Amendments to the Social Security Act 1991 will establish that participation in work for the dole will not give rise to an employer-employee relationship for the purposes of the federal jurisdiction. This does not mean, let me emphasise, that participants will be without coverage or protection. The alternative to workers' compensation coverage for participants will be provided through equivalent accident and indemnity insurance. Participants will be adequately covered.

Indeed, despite the outrage expressed by the member for Jagajaga, this is also the course followed by the previous government in relation to its labour market programs. So let us not have any more of this hypocritical and feigned concern over the way in which the government will be dealing with this important aspect of work for the dole.

Project sponsors will also be required to provide participants with a safe workplace.
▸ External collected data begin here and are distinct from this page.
@[simp] theorem State.offerOwed_keeps (s : State) (i : Nat) :
    (s.offerOwed i).straps = s.straps ∧ (s.offerOwed i).config = s.config ∧ (s.offerOwed i).staged = s.staged ∧ (s.offerOwed
      i).life = s.life ∧ (s.offerOwed i).time = s.time ∧ (s.offerOwed i).line = s.line ∧ (s.offerOwed i).table = s.table ∧
      (s.offerOwed i).claims = s.claims ∧ (s.offerOwed i).stop = s.stop ∧ (s.offerOwed i).plan = s.plan ∧ (s.offerOwed
      i).machine = s.machine ∧ (s.offerOwed i).car = s.car ∧ (s.offerOwed i).out = s.out ∧ (s.offerOwed i).free = s.free ∧
      (s.offerOwed i).pending = s.pending := by
  unfold State.offerOwed
  repeat' (first | split | dsimp only)
  all_goals simp

@[simp] theorem State.regulatorStep_keeps (s : State) (i : Nat) (x : Sample) :
    (s.regulatorStep i x).straps = s.straps ∧ (s.regulatorStep i x).config = s.config ∧ (s.regulatorStep i x).staged =
      s.staged ∧ (s.regulatorStep i x).life = s.life ∧ (s.regulatorStep i x).time = s.time ∧ (s.regulatorStep i x).line =
      s.line ∧ (s.regulatorStep i x).table = s.table ∧ (s.regulatorStep i x).claims = s.claims ∧ (s.regulatorStep i x).stop =
      s.stop ∧ (s.regulatorStep i x).plan = s.plan ∧ (s.regulatorStep i x).machine = s.machine ∧ (s.regulatorStep i x).car =
      s.car ∧ (s.regulatorStep i x).out = s.out ∧ (s.regulatorStep i x).free = s.free ∧ (s.regulatorStep i x).pending =
      s.pending := by
  unfold State.regulatorStep
  repeat' (first | split | dsimp only)
  all_goals simp

/-! ## Door monitor -/

@[simp] theorem State.changeDoor_keeps (s : State) (d : Nat) (f : Door → Door) :
    (s.changeDoor d f).straps = s.straps ∧ (s.changeDoor d f).config = s.config ∧ (s.changeDoor d f).staged = s.staged ∧
      (s.changeDoor d f).life = s.life ∧ (s.changeDoor d f).time = s.time ∧ (s.changeDoor d f).line = s.line ∧ (s.changeDoor d
      f).queue = s.queue ∧ (s.changeDoor d f).table = s.table ∧ (s.changeDoor d f).claims = s.claims ∧ (s.changeDoor d f).stop
      = s.stop ∧ (s.changeDoor d f).plan = s.plan ∧ (s.changeDoor d f).machine = s.machine ∧ (s.changeDoor d f).car = s.car ∧
      (s.changeDoor d f).out = s.out ∧ (s.changeDoor d f).free = s.free ∧ (s.changeDoor d f).pending = s.pending := by
  unfold State.changeDoor
  repeat' (first | split | dsimp only)
  all_goals simp

@[simp] theorem State.seatDoor_keeps (s : State) (d : Nat) :
    (s.seatDoor d).straps = s.straps ∧ (s.seatDoor d).config = s.config ∧ (s.seatDoor d).staged = s.staged ∧ (s.seatDoor
      d).life = s.life ∧ (s.seatDoor d).time = s.time ∧ (s.seatDoor d).line = s.line ∧ (s.seatDoor d).queue = s.queue ∧
      (s.seatDoor d).table = s.table ∧ (s.seatDoor d).claims = s.claims ∧ (s.seatDoor d).stop = s.stop ∧ (s.seatDoor d).plan =
      s.plan ∧ (s.seatDoor d).machine = s.machine ∧ (s.seatDoor d).car = s.car ∧ (s.seatDoor d).out = s.out ∧ (s.seatDoor
      d).free = s.free ∧ (s.seatDoor d).pending = s.pending := by
  unfold State.seatDoor
  repeat' (first | split | dsimp only)
  all_goals simp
A person may only be required to participate in a work for the dole project if they are in receipt of full unemployment allowance and there is no risk to personal health or any contravention of occupational health and safety laws.

The government envisages publicly seeking submissions across the whole of Australia. Regions with the highest levels of youth unemployment will be the focus of the pilots, with an emphasis on non-metropolitan regions.

The pilot work for the dole projects will be for a minimum duration of three months and a maximum duration of 12 months. They will be selected on the basis of criteria which will include the needs of the local young unemployed people; the capacity of the sponsor to monitor and maintain the project; the extent of contribution and support for the project from the local community; the quality of community involvement; and the preparedness of the community to support the participants after completion of their placement.

A primary test will be the benefit of the project to the wider community. Projects approved will support new or additional activities that would not otherwise proceed. No existing workers will be displaced through this process. A committee, drawing on expertise independent of government, involving individuals who are well known in the community and committed to the success of the initiative, will be involved in the selection of projects.

The aim is to have about 10,000 places in the pilot work for the dole projects with the first expected to start in October this year, if the bill is passed in this sitting. That is the requirement for getting these projects under way. If the bill is not passed in this sitting, the real losers will be the unemployed young people who are being denied opportunities by the Labor Party; the party which is responsible for the entrenched level of youth unemployment which this country now has.

We anticipate that the majority of the participants in the projects will be volunteers. The Commonwealth Services Delivery Agency, the CSDA, and the project sponsor will advertise the availability of projects. If the response from volunteers does not provide enough participants, the CSDA will identify and notify eligible participants that they will be referred and that their participation will be compulsory.

The government is very proud to be putting this legislation forward. We believe this will be a very significant contribution to improving the opportunities for many long-term unemployed young people. We will evaluate and assess these projects in the light of experience when we make decisions about the extension of the work for the dole project.

   Question put:

   That the words proposed to be omitted (Mr Peter Baldwin's amendment) stand part of the question.